Next up, we derive the set of labels we have in the dataset. Let's also create two dictionaries that'll be helpful when initializing the model:

* `label2id`: maps the class names to integers.
* `id2label`: maps the integers to class names.

In [None]:
class_labels = sorted({str(path).split("/")[6] for path in all_video_file_paths})
label2id = {label: i for i, label in enumerate(class_labels)}
id2label = {i: label for label, i in label2id.items()}

print(f"Unique classes: {list(label2id.keys())}.")

Unique classes: ['Normal', 'Shoplifting'].


We've got 10 unique classes. For each class we have 30 videos in the training set.

### Loading the model

In the next cell, we initialize a video classification model where the encoder is initialized with the pre-trained parameters and the classification head is randomly initialized. We also initialize the feature extractor associated to the model. This will come in handy during writing the preprocessing pipeline for our dataset.

In [None]:
from transformers import VideoMAEImageProcessor, VideoMAEForVideoClassification


image_processor = VideoMAEImageProcessor.from_pretrained(model_ckpt)
model = VideoMAEForVideoClassification.from_pretrained(
    model_ckpt,
    label2id=label2id,
    id2label=id2label,
    ignore_mismatched_sizes=True,
)

The cache for model files in Transformers v4.22.0 has been updated. Migrating your old cache. This is a one-time only operation. You can interrupt this and resume the migration later on by calling `transformers.utils.move_cache()`.


0it [00:00, ?it/s]

preprocessor_config.json:   0%|          | 0.00/271 [00:00<?, ?B/s]

config.json:   0%|          | 0.00/22.9k [00:00<?, ?B/s]

model.safetensors:   0%|          | 0.00/346M [00:00<?, ?B/s]

Some weights of VideoMAEForVideoClassification were not initialized from the model checkpoint at MCG-NJU/videomae-base-finetuned-kinetics and are newly initialized because the shapes did not match:
- classifier.bias: found shape torch.Size([400]) in the checkpoint and torch.Size([2]) in the model instantiated
- classifier.weight: found shape torch.Size([400, 768]) in the checkpoint and torch.Size([2, 768]) in the model instantiated
You should probably TRAIN this model on a down-stream task to be able to use it for predictions and inference.

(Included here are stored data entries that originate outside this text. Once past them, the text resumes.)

/-- A refused form is read only from `0x8B` and a ModRM byte whose `mod` is not 00 (R53). -/
theorem eq_cons_of_decode_refused {bs : List Byte} {i : Instr} {m : Byte} (h : decode bs = .ok i)
    (hi : i.IsRefused m) : ∃ rest, bs = 0x8B#8 :: m :: rest ∧ 64 ≤ m.toNat := by
  -- Of the decoder's arms only the unknown row and the two of format `RM` are not literally another instruction.
  unfold decode at h
  split at h
  · cases h
  next b rest =>
    split at h
    case h_2 hc =>
      obtain ⟨-, hlen, -⟩ := unknownRow_spec b hc
      cases h
      cases hlen.symm.trans hi.length_eq
    case h_8 => exact absurd hi (not_isRefused_of_decodeMovRmReg h)
    case h_9 w m' rest' hc =>
      obtain ⟨rfl, rfl, hm⟩ := of_decodeMovRegRm_refused h hi
      obtain ⟨-, -, -, -, hb, -⟩ := byte_of_classify b
      exact ⟨rest', by rw [hb hc], le_toNat_of_modeOf_ne hm⟩
    all_goals cases h <;> simp [Instr.IsRefused] at hi

end Sys2Proof

namespace Sys2Proof.Machine

/-! ### What each meaning answers -/

/-- Padding moves the cursor by one; a refused form takes `UnsupportedForm`; every other instruction emits one
record and moves the cursor by its length. -/
theorem exec_cases (i : Instr) (s : State) :
    (i = .pad ∧ exec i s = .next (advance 1 s)) ∨
    (∃ m, i.IsRefused m ∧ exec i s = .next (unsupportedFrom s m)) ∨
    (i ≠ .pad ∧ ∃ r, exec i s = .next (emitted s i.length r)) := by
  cases i with
  | pad => exact .inl ⟨rfl, rfl⟩
  | unsupported8BDisp8 m => exact .inr (.inl ⟨m, .inl rfl, rfl⟩)
  | unsupported8BDisp16 m => exact .inr (.inl ⟨m, .inr (.inl rfl), rfl⟩)
  | unsupported8BReg m => exact .inr (.inl ⟨m, .inr (.inr rfl), rfl⟩)
  | _ => exact .inr (.inr ⟨nofun, _, rfl⟩)

theorem byteAt_congr {s t : State} (hm : t.mem = s.mem) (hl : t.len = s.len) (a : Nat) :
    byteAt t a = byteAt s a := by
  rw [byteAt, byteAt, hm, hl]

/-- Settles O23: the three cases of `exec_cases` keep the frame. -/
theorem everyMeaningKeepsItsFrame : Obligations.EveryMeaningKeepsItsFrame := by
  intro i s t h
  obtain ⟨rfl, he⟩ | ⟨m, hi, he⟩ | ⟨hi, r, he⟩ := exec_cases i s
  all_goals cases he.symm.trans h
  · exact ⟨rfl, rfl, fun _ => rfl, rfl, rfl, .inr ⟨rfl, rfl, rfl, rfl⟩⟩
  · rw [hi.length_eq, if_neg hi.ne_pad]
    exact ⟨rfl, rfl, fun _ => rfl, rfl, ⟨_, rfl⟩, .inl ⟨m, hi⟩⟩
  · rw [if_neg hi]
    exact ⟨rfl, rfl, fun _ => rfl, rfl, ⟨r, rfl⟩, .inr ⟨rfl, rfl, rfl, rfl⟩⟩

/-! ### What each step answers -/

/-- A step that answers `t` from `s`, by what it does: it stands still (R62), skips padding, emits a record and
goes on, or raises one of the two terminal exceptions (R86, R87). -/
inductive Taken (s : State) : State → Prop
  | stays (h : s.halted = true ∨ s.pos = s.len) : Taken s s
  | skips (hr : Running s) : Taken s (advance 1 s)
  | emits (n : Nat) (r : Record) (hr : Running s) (hn : 1 ≤ n ∧ n ≤ 4) (hp : s.pos + n ≤ s.len) :
      Taken s (emitted s n r)
  | truncates (hr : Running s) (hp : s.len ≤ s.pos + 3) : Taken s (truncatedFrom s)
  | refuses (m : Byte) (hr : Running s) (hb : byteAt s s.pos = some 0x8B#8)
      (hm : byteAt s (s.pos + 1) = some m) (hmod : 64 ≤ m.toNat) : Taken s (unsupportedFrom s m)

theorem byteAt_of_window_getElem? {s : State} {k : Nat} {b : Byte} (h : (window s)[k]? = some b) :
    byteAt s (s.pos + k) = some b := by
  rw [window_getElem?] at h
  split at h
  · next hk => rw [avail_eq] at hk; exact (byteAt_of_lt (by omega)).trans h
  · cases h

theorem takeException_truncated {s : State} (hp : s.pos ≤ s.len) :
    takeException (.truncated (s.len - s.pos)) s = truncatedFrom s := by
  simp [takeException, truncatedFrom, advance, halt, emit, Nat.add_sub_cancel' hp]

theorem taken_of_step {s t : State} (h : step s = .next t) : Taken s t := by
  obtain ⟨hh, hs⟩ | ⟨hh, hp, hs⟩ | ⟨hh, hp, hs⟩ | ⟨hh, hp, hl, -, hs⟩ | ⟨hh, i, hd, hl, hs⟩ :=
    step_cases s
  · cases hs.symm.trans h; exact .stays (.inl hh)
  · cases hs.symm.trans h
  · cases hs.symm.trans h; exact .stays (.inr hp)
  · rw [takeException_truncated hp.le] at hs
    cases hs.symm.trans h; exact .truncates ⟨hh, hp⟩ hl
  · have hb := length_bounds i
    have hr : Running s := ⟨hh, by omega⟩
    obtain ⟨rfl, he⟩ | ⟨m, hi, he⟩ | ⟨-, r, he⟩ := exec_cases i s
    all_goals cases (hs.trans he).symm.trans h
    · exact .skips hr
    · obtain ⟨rest, hw, hm⟩ := eq_cons_of_decode_refused hd hi
      exact .refuses m hr (byteAt_of_window_getElem? (k := 0) (by simp [hw]))
        (byteAt_of_window_getElem? (k := 1) (by simp [hw])) hm
    · exact .emits _ r hr hb hl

The warning is telling us we are throwing away some weights (e.g. the weights and bias of the `classifier` layer) and randomly initializing some other (the weights and bias of a new `classifier` layer). This is expected in this case, because we are adding a new head for which we don't have pretrained weights, so the library warns us we should fine-tune this model before using it for inference, which is exactly what we are going to do.

**Note** that [this checkpoint](https://huggingface.co/MCG-NJU/videomae-base-finetuned-kinetics) leads to better performance on this task as the checkpoint was obtained fine-tuning on a similar downstream task having considerable domain overlap. You can check out [this checkpoint](https://huggingface.co/sayakpaul/videomae-base-finetuned-kinetics-finetuned-ucf101-subset) which was obtained by fine-tuning `MCG-NJU/videomae-base-finetuned-kinetics` and it obtains much better performance.  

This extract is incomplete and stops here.